I am one among a number of web profesionals who prefers their (X)HTML, CSS, and other code to meet current web standards.
One current incentive for webmasters and designers to use clean code could be Google's Webmaster Help Center - Webmaster Guidelines.
In this document, Google presents information which they say "will help Google find, index, and rank your site." For those of us interested in SEO, this is what we want to happen.
One of their Design and Content Guidelines is as follows:
Check for broken links and correct HTML
But Matt in an interview found here http://blog.outer-court.com/archive/2005-11-17-n52.html said:
"...We can’t throw out 40% of the web on the principle that sites should validate; we have to take the web as it is and try to make it useful to searchers, so Google’s index parsing is pretty forgiving..."
We all know to check for broken links. That has been an ongoing duty for webmasters since the inception of the WWW. But what about "correct" HTML?
In my view, this means "according to current standards". If your page is HTML 3.01, then mark it up as such. If you are using XHTML 1.0 strict, the markup should reflect that standard.
So then, what kind of HTML is Google using? Since so many of us (in the web business or not) use Google, shouldn't we look to them for a bit of inspiration as to how we should be constructing our web sites?
A DOCTYPE tag is presented at the top of an HTML document, before even the HTML tag itself. It provides browsers with a little hint as to how the code is to be interpreted.
A quick look at the Yahoo! home page shows that they HTML 4.01 transitional, as does DMOZ. Wikipedia uses XHTML 1.0 strict.
Interestingly enough, Google doesn't provide a DOCTYPE at all, leaving the browser to interpret the code as it sees fit. This is often referred to as "quirks mode".
The HTML 4.01 specifications, and later XHTML versions, specify that a DOCTYPE must be included. Leaving out the DOCTYPE is implying that your HTML is of a version prior to HTML 4.01.
In order for your code to be "correct" then, it must validate. Validating your code can be done any number of ways, but the simplest is to use one of the on-line validators such as the W3C Markup Validation Service.
When you have the validator examine the code from Goggle's main page, it fails, utterly and miserably. To be fair, Yahoo! also fails. DMOZ, however, is valid HTML 4.01, and Wikipedia validates as XHTML 1.0 strict.
Since Google has no DOCTYPE, the validator is left to make a "best guess" as to what type of HTML is being used. You can tell the validator to use a particular version, regardless of the DOCTYPE, but no matter which is chosen, Google fails.
How well would Google's own site be indexed by the Google search engine? Probably fairly well. Millions of pages indexed by Google do not conform to any web standards. They tell us in their guidelines that "correct HTML" can be an important issue in having our site indexed properly, yet they fail to comply with the current standards for (X)HTML.
I think it might be time for Google to "put their money where their mouth is." How about Google showing us how good they really are by bringing their HTML into the twenty-first century?
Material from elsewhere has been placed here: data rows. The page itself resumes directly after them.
theorem decLea_encodes (hm : (fMaj w).toNat = 0x0A) : decLea w = .ok i → i.Encodes .ctl w := by
  unfold decLea
  split
  iterate 4 next hs => exact gForm_encodes hm hs fun _ => ⟨rfl, rfl⟩
  · exact nofun

theorem decMoveV_encodes (hm : (fMaj w).toNat = 0x05) : decMoveV w = .ok i → i.Encodes .dat w := by
  unfold decMoveV
  split
  iterate 2 next hs => exact gForm_encodes hm hs fun _ => ⟨rfl, rfl⟩
  · exact nofun

theorem decMask_encodes (hm : (fMaj w).toNat = 0x75) : decMask w = .ok i → i.Encodes .dat w := by
  unfold decMask
  split
  iterate 5 next hs => exact gForm_encodes hm hs fun _ => ⟨rfl, rfl⟩
  · exact nofun

theorem decTrans_encodes (hm : (fMaj w).toNat = 0x6F) : decTrans w = .ok i → i.Encodes .dat w := by
  unfold decTrans
  split
  iterate 5 next hs => exact tForm_encodes hm hs fun _ _ _ _ => ⟨rfl, rfl⟩
  · exact nofun

theorem decBranchReg_encodes (hm : (fMaj w).toNat = 0x1A) : decBranchReg w = .ok i → i.Encodes .ctl w := by
  refine g1zForm_encodes hm fun p u h => ?_
  obtain ⟨hz, h⟩ := ite_eq_ok.1 h
  split at h
  iterate 3
    next hs =>
    cases h
    exact ofNat_of_toNat_eq hs ▸ .fieldU ⟨rfl, rfl⟩ (low3Field_eq_iff.2 ⟨hz.symm, rfl⟩)
  · cases h

theorem decTrap_encodes (hm : (fMaj w).toNat = 0x4C) : decTrap w = .ok i → i.Encodes .ctl w := by
  refine g1zForm_encodes hm fun p u h => ?_
  split at h
  iterate 3
    next hs =>
    cases h
    exact ofNat_of_toNat_eq hs ▸ ⟨rfl, rfl⟩
  · next hs =>
    obtain ⟨hu, rfl⟩ := need_eq_ok.1 h
    exact ofNat_of_toNat_eq hs ▸ .fieldU ⟨rfl, rfl⟩ (beq_iff_eq.1 hu).symm
  · cases h

/-! ### Tables of commands (04 R107) -/

theorem decAmo_encodes (hm : (fMaj w).toNat = 0x35) : decAmo w = .ok i → i.Encodes .ctl w := by
  refine sForm_encodes hm fun p id f h => ?_
  obtain ⟨hz, h⟩ := ite_eq_ok.1 h
  obtain ⟨sc, hsc, h⟩ := withCode_eq_ok.1 h
  have hsc := Scope.ofCode_eq_some.1 hsc
  split at h
  case h_2 hop =>
    obtain ⟨hwide, rfl⟩ := need_eq_ok.1 h
    have hwide : false = f.getLsbD 10 := ((Bool.not_eq_true' _).mp hwide).symm
    exact .fieldS ⟨rfl, rfl⟩ ((amoField_eq_iff (wide := false)).2 ⟨ofNat_of_toNat_eq hop, hsc, hwide, rfl, hz.symm⟩)
  iterate 8
    next hop =>
    cases h
    exact .fieldS ⟨rfl, rfl⟩ (amoField_eq_iff.2 ⟨ofNat_of_toNat_eq hop, hsc, rfl, rfl, hz.symm⟩)
  · cases h

theorem decLease_encodes (hm : (fMaj w).toNat = 0x36) : decLease w = .ok i → i.Encodes .ctl w := by
  refine sForm_encodes hm fun p id f h => ?_
  split at h
  · next hun =>
    obtain ⟨hz, rfl⟩ := need_eq_ok.1 h
    exact .fieldS ⟨rfl, rfl⟩ ((unleaseField_eq_iff (un := true)).2 ⟨hun.symm, (beq_iff_eq.1 hz).symm⟩)
  · next hun =>
    obtain ⟨hz, rfl⟩ := need_eq_ok.1 h
    exact .fieldS ⟨rfl, rfl⟩ ((leaseField_eq_iff (un := false) (z := 0#5)).2 ⟨(eq_false_of_ne_true hun).symm, (beq_iff_eq.1 hz).symm, rfl⟩)

theorem decFence_encodes (hm : (fMaj w).toNat = 0x37) : decFence w = .ok i → i.Encodes .ctl w := by
  refine sForm_encodes hm fun p id f h => ?_
  obtain ⟨hz, h⟩ := ite_eq_ok.1 h
  obtain ⟨sc, hsc, h⟩ := withCode_eq_ok.1 h
  split at h
  iterate 3
    next hkind =>
    cases h
    exact .fieldS ⟨rfl, rfl⟩ (fenceField_eq_iff.2 ⟨ofNat_of_toNat_eq hkind, Scope.ofCode_eq_some.1 hsc, hz.symm⟩)
  · cases h

theorem decQfence_encodes (hm : (fMaj w).toNat = 0x38) : decQfence w = .ok i → i.Encodes .ctl w := by
  refine sForm_encodes hm fun p id f h => ?_
  obtain ⟨hz, rfl⟩ := need_eq_ok.1 h
  exact .fieldS ⟨rfl, rfl⟩ (top2Field_eq_iff.2 ⟨(beq_iff_eq.1 hz).symm, rfl⟩)

theorem decQpush_encodes (hm : (fMaj w).toNat = 0x3A) : decQpush w = .ok i → i.Encodes .ctl w := by
  refine sForm_encodes hm fun p id f h => ?_
  split at h
  · next hkind =>
    obtain ⟨hz, rfl⟩ := need_eq_ok.1 h
    exact .fieldS ⟨rfl, rfl⟩ ((qpushField_eq_iff (kind := 0#2) (z := 0#4)).2 ⟨ofNat_of_toNat_eq hkind, (beq_iff_eq.1 hz).symm, rfl⟩)
  · next hkind =>
    obtain ⟨hz, rfl⟩ := need_eq_ok.1 h
    exact .fieldS ⟨rfl, rfl⟩ (top2Field_eq_iff.2 ⟨ofNat_of_toNat_eq hkind, (beq_iff_eq.1 hz).symm⟩)
  · cases h

theorem decPush_encodes (hm : (fMaj w).toNat = 0x3D) : decPush w = .ok i → i.Encodes .ctl w := by
  refine sForm_encodes hm fun p id f h => ?_
  obtain ⟨hz, h⟩ := ite_eq_ok.1 h
  split at h
  · next hbq =>
    obtain ⟨hoff, rfl⟩ := need_eq_ok.1 h
    exact .fieldS ⟨rfl, rfl⟩ ((pushField_eq_iff (bq := true) (outl := 0#5)).2 ⟨hz.symm, hbq.symm, (beq_iff_eq.1 hoff).symm⟩)
  · next hbq =>
    cases h
    exact .fieldS ⟨rfl, rfl⟩ ((pushField_eq_iff (bq := false)).2 ⟨hz.symm, (eq_false_of_ne_true hbq).symm, rfl⟩)

theorem decStrm_encodes (hm : (fMaj w).toNat = 0x3F) : decStrm w = .ok i → i.Encodes .ctl w := by
  refine sForm_encodes hm fun p id f h => ?_
  obtain ⟨hz, h⟩ := ite_eq_ok.1 h
  split at h
  case h_1 hop =>
    cases h
    exact .fieldS ⟨rfl, rfl⟩ (strmField_eq_iff.2 ⟨ofNat_of_toNat_eq hop, rfl, hz.symm⟩)
  iterate 4
    next hop =>
    obtain ⟨hstg, rfl⟩ := need_eq_ok.1 h
    exact .fieldS ⟨rfl, rfl⟩ (strmPlainField_eq_iff.2 ⟨ofNat_of_toNat_eq hop, (beq_iff_eq.1 hstg).symm, hz.symm⟩)
  · cases h

theorem decSph_encodes (hm : (fMaj w).toNat = 0x40) : decSph w = .ok i → i.Encodes .ctl w := by
  refine sForm_encodes hm fun p id f h => ?_
  obtain ⟨hz, h⟩ := ite_eq_ok.1 h
  cases hor : f.getLsbD 17 <;> rw [hor] at h <;> cases h <;>
    exact .fieldS ⟨rfl, rfl⟩ (sphField_eq_iff.2 ⟨eq_extractLsb'_of_getLsbD hor, rfl, hz.symm, rfl⟩)

theorem decRtcfg_encodes (hm : (fMaj w).toNat = 0x43) : decRtcfg w = .ok i → i.Encodes .ctl w := by
  refine sForm_encodes hm fun p id f h => ?_
  obtain ⟨stg, hstg, h⟩ := withCode_eq_ok.1 h
  obtain ⟨hz, rfl⟩ := need_eq_ok.1 h
  exact .fieldS ⟨rfl, rfl⟩ (rtcfgField_eq_iff.2 ⟨RtStage.ofCode_eq_some.1 hstg, (beq_iff_eq.1 hz).symm, rfl⟩)

theorem decBar_encodes (hm : (fMaj w).toNat = 0x44) : decBar w = .ok i → i.Encodes .ctl w := by
  refine sForm_encodes hm fun p id f h => ?_
  obtain ⟨hz, h⟩ := ite_eq_ok.1 h
  obtain ⟨sc, hsc, h⟩ := withCode_eq_ok.1 h
  split at h
  iterate 4
    next hop =>
    cases h
    exact .fieldS ⟨rfl, rfl⟩ (scopeField_eq_iff.2 ⟨ofNat_of_toNat_eq hop, Scope.ofCode_eq_some.1 hsc, hz.symm⟩)
  · cases h

theorem decSig_encodes (hm : (fMaj w).toNat = 0x45) : decSig w = .ok i → i.Encodes .ctl w := by
  refine sForm_encodes hm fun p id f h => ?_
  obtain ⟨⟨hlo, hhi⟩, h⟩ := ite_eq_ok.1 h
  obtain ⟨sc, hsc, h⟩ := withCode_eq_ok.1 h
  cases h
  exact .fieldS ⟨rfl, rfl⟩ (scopeField_eq_iff.2 ⟨hhi.symm, Scope.ofCode_eq_some.1 hsc, hlo.symm⟩)

theorem decShape_encodes (hm : (fMaj w).toNat = 0x46) : decShape w = .ok i → i.Encodes .ctl w := by
  refine sForm_encodes hm fun p id f h => ?_
  obtain ⟨hz, h⟩ := ite_eq_ok.1 h
  cases ht : f.getLsbD 17 <;> rw [ht] at h <;> cases h <;>
    exact .fieldS ⟨rfl, rfl⟩ (shapeField_eq_iff.2 ⟨eq_extractLsb'_of_getLsbD ht, rfl, hz.symm⟩)

theorem decTmov_encodes (hm : (fMaj w).toNat = 0x49) : decTmov w = .ok i → i.Encodes .ctl w := by
  refine sForm_encodes hm fun p id f h => ?_
  obtain ⟨hz, h⟩ := ite_eq_ok.1 h
  obtain ⟨src, hsrc, h⟩ := withCode_eq_ok.1 h
  obtain ⟨dst, hdst, h⟩ := withCode_eq_ok.1 h
  have hsrc := Buf.ofCode_eq_some.1 hsrc
  have hdst := Buf.ofCode_eq_some.1 hdst
  cases ht : f.getLsbD 17 <;> rw [ht] at h <;> cases h <;>
    exact .fieldS ⟨rfl, rfl⟩ (tmovField_eq_iff.2 ⟨eq_extractLsb'_of_getLsbD ht, hsrc, hdst, hz.symm⟩)

theorem decAcc_encodes (hm : (fMaj w).toNat = 0x4A) : decAcc w = .ok i → i.Encodes .ctl w := by
  refine sForm_encodes hm fun p id f h => ?_
  obtain ⟨⟨hlo, hhi⟩, h⟩ := ite_eq_ok.1 h
  split at h
  iterate 2
    next hop =>
    cases h
    exact .fieldS ⟨rfl, rfl⟩ (accField_eq_iff.2 ⟨ofNat_of_toNat_eq hop, hhi.symm, rfl, hlo.symm⟩)
  · cases h

theorem decGrp_encodes (hm : (fMaj w).toNat = 0x50) : decGrp w = .ok i → i.Encodes .ctl w := by
  refine sForm_encodes hm fun p id f h => ?_
  obtain ⟨hz, h⟩ := ite_eq_ok.1 h
  split at h
  iterate 4
    next hop =>
    cases h
    exact .fieldS ⟨rfl, rfl⟩ (commandField_eq_iff.2 ⟨ofNat_of_toNat_eq hop, hz.symm⟩)
  · cases h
It seems to me that perhaps they have been so busy with their behind-the-scenes programming that they have neglected their web interface, through which the world sees them. How easy is Google to use for someone with a screen-reader or a PDA?
Web developers frequently make use of the wide variety of tools Google has available, such as Google Maps, and AdSense. It can be very frustrating when you create a web page that meets (X)HTML and Accessibility standards only to be greeted by validation errors when you attempt to insert code provided by Google.
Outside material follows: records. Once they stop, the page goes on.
-- ==== Sys2Proof/Machine/Step.lean ====
section
/-! DEFINITION. One step of the machine (R7): the command level, one command to a step. -/

namespace Sys2Proof.Machine

/-- One step. With `PENDING` empty, the next item of the port: a command is one atomic step (R7, the normative level).
In a state in the middle of a command (which the event level reaches), the next event. -/
def step (s : State) : Host.Outcome State Fault Refusal :=
  match s.pending with
  | _ :: _ => .next (performNext s)
  | [] => takePort issue s

/-- The state with an opcode-table word at the head of the port and the block ready, so that the next step runs it.
It stands for the host handing the word to the block (log entry 10). -/
def State.withFetchWord (s : State) (nbits w : Nat) : State := placeWord s nbits w

end Sys2Proof.Machine
end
So, as web developers, how do we impress upon Google our desire for valid code? Perhaps this forum will provide us some small voice that might be heard by people in the right places, or we might go so far as to set up a blog in order to reach a wider audience and get more input from the community.
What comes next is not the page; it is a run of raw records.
-- ==== Sys2Proof/Certificates/Slice0/Obligations.lean ====
section
/-! DEFINITION. The statements for the provers. -/

open Sys2Proof Sys2Proof.Machine

/-! ### Reset, the port, and one step -/

/-- 10_state.md section 4 and 70_reset_and_hazards.md section 1: the state after reset, whatever the parameters, and
the wait for the first command. `digitCount` and `result` hold no value, as R25 says (written `none`: log entry 1). -/
def Obligations.ResetLeavesTheStateOfTheResetTable : Prop :=
  ∀ p : Params,
    (State.resetOf p).params = p ∧
    (State.resetOf p).initialised = false ∧
    (State.resetOf p).digitCount = none ∧
    (∀ x : Pin, (State.resetOf p).dir.get x = .input ∧ (State.resetOf p).pin.get x = false) ∧
    (State.resetOf p).pending = [] ∧
    (State.resetOf p).ready = true ∧
    (State.resetOf p).result = none ∧
    (State.resetOf p).trace = [] ∧
    step (State.resetOf p) = .next (State.resetOf p) ∧
    State.reset = State.resetOf Config.params

/-- The reset state is idle, for every set of parameters that meets the constraints of R4, and so is the reset state of
the block `Config` names, whatever its free values are (log entries 3 to 7). -/
def Obligations.ResetMeetsTheInvariant : Prop :=
  (∀ p : Params, p.wf = true → Coherent (State.resetOf p)) ∧ Coherent State.reset

/-- When the next item of the port stands for an instruction, the step is exactly that instruction's meaning, in the
state from which the item has been taken. The list of items is the model's own field (log entry 9). -/
def Obligations.StepRunsTheDecodedInstruction : Prop :=
  ∀ (s : State) (x : PortItem) (rest : List PortItem) (i : Instr),
    s.pending = [] → s.port = x :: rest → x.instr s.params.addrs = some i →
    step s = exec i { s with port := rest }

/-- A word of the opcode table placed by `withFetchWord` is run by the very next step. That `withFetchWord` stands for
the host's move is the model's choice (log entry 10). -/
def Obligations.FetchedWordRunsNext : Prop :=
  ∀ (s : State) (nbits w : Nat) (i : Instr),
    s.params.addrs = Config.addrs → decodeTableWord nbits w = some i →
    step (s.withFetchWord nbits w) = exec i { s with pending := [] }

/-- With no command at the port the block waits and nothing changes (R140, R146). -/
def Obligations.NothingHappensWithoutACommand : Prop :=
  ∀ s : State, s.pending = [] → s.port = [] → step s = .next s ∧ eventStep s = .next s

/-- R18: `READY` is 1 exactly when `PENDING` is empty, and no command is accepted while it is 0. The refusal is the
model's rendering of "cannot be issued" (log entry 13). -/
def Obligations.ReadyExactlyWhenNothingIsPending : Prop :=
  (∀ s : State, s.ready = true ↔ s.pending = []) ∧
  (∀ (s : State) (i : Instr), s.ready = false →
    exec i s = .refused .notReady ∧ accept (plan i s) s = .refused .notReady)

/-! ### Encoding -/

/-- Words written out from the spec's encodings, one or more of each family, with the instructions they stand for
(V-ENC-1, V-ENC-2, R52). -/
def Obligations.SampleWordsDecode : Prop :=
  decodeTableWord 32 0x10000600 = some (.init 6) ∧
  decodeTableWord 32 0x10FFFF00 = some (.init (-1)) ∧
  decodeTableWord 32 0x20AB0A0F = some (.wrreg 10 15) ∧
  decodeTableWord 32 0x300001AA = some (.enable 1) ∧
  decodeTableWord 32 0x40FFFB00 = some (.setint (-5)) ∧
  decodeTableWord 32 0x50000100 = some (.test 1) ∧
  decodeTableWord 32 0x60FFFFFF = some (.setdigit (-1) 255) ∧
  decodeTableWord 32 0x700007FF = some (.setrow 7 255) ∧
  decodeTableWord 32 0x800123FF = some .clear ∧
  decodeTableWord 32 0x90123456 = some .version ∧
  decodeTableWord 32 0x11000600 = none ∧
  decodeTableWord 32 0xA0000000 = none ∧
  decodeTableWord 16 0x016D = some (.frDigit0 0x6D#8) ∧
  decodeTableWord 16 0x08FF = some (.frDigit7 0xFF#8) ∧
  decodeTableWord 16 0x0900 = some .frDecode ∧
  decodeTableWord 16 0x0A0F = some (.frIntensity 15#4) ∧
  decodeTableWord 16 0x0B05 = some (.frScanlimit 5#3) ∧
  decodeTableWord 16 0x0C01 = some (.frShutdown 1#1) ∧
  decodeTableWord 16 0x0F00 = some (.frTest 0#1) ∧
  decodeTableWord 16 0x0D42 = some (.frRaw 0x0D#8 0x42#8)

/-- Decoding the encoding of a well-formed instruction gives it back, under every legal address map. -/
def Obligations.DecodeOfEncodeIsTheInstruction : Prop :=
  ∀ (m : AddrMap) (i : Instr), m.wf = true → i.wf m = true → decode m (encode m i) = .ok i

/-- What the decoder reads is well formed, and encodes to the same word again: exactly for a frame, and for a command
word up to the bits R57 ignores (both words decode alike). -/
def Obligations.DecodedInstructionsAreWellFormed : Prop :=
  ∀ (m : AddrMap) (c : Code) (i : Instr), m.wf = true → decode m c = .ok i →
    i.wf m = true ∧
    (∀ w, c = .frame16 w → encode m i = c) ∧
    (∀ w, c = .cmd32 w → ∃ w', encode m i = .cmd32 w' ∧ fieldOp w' = fieldOp w ∧ fieldZ w' = fieldZ w ∧
      decodeCmd w' = decodeCmd w)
In the above mentioned interview with Matt, he also said:
"...Google’s home page doesn’t validate and that’s mostly by design to save precious bytes. Will the world end because Google doesn’t put quotes around color attributes? No, and it makes the page load faster..."
So Google' home page doesn't validate, and that's mostly by design to save precious bytes? Can't Google save precious bytes with making their code valid, using quotes around color attributes and page load faster? And while their pages don't validate, makes them load faster?
What about a CSS solution to the depricated fonts and other issues?
On a one page basis, the file would have to be built and checked against revised page code for size.
However, if they standardized on one global CSS file for all their search pages wouldn't that be cached on users machines potentially saving millions? After all, their search page is almost universally identical in look everywhere.
It seems that might be a low cost high ROI advantage that should be implemented at once.
Perhaps we can determine whether this option could, indeed, be a way for Google to increase both their ROI, and the number of friends thay have.
How do the rest of the community here see this issue, if it is an issue at all for them? All input will be greatly appreciated.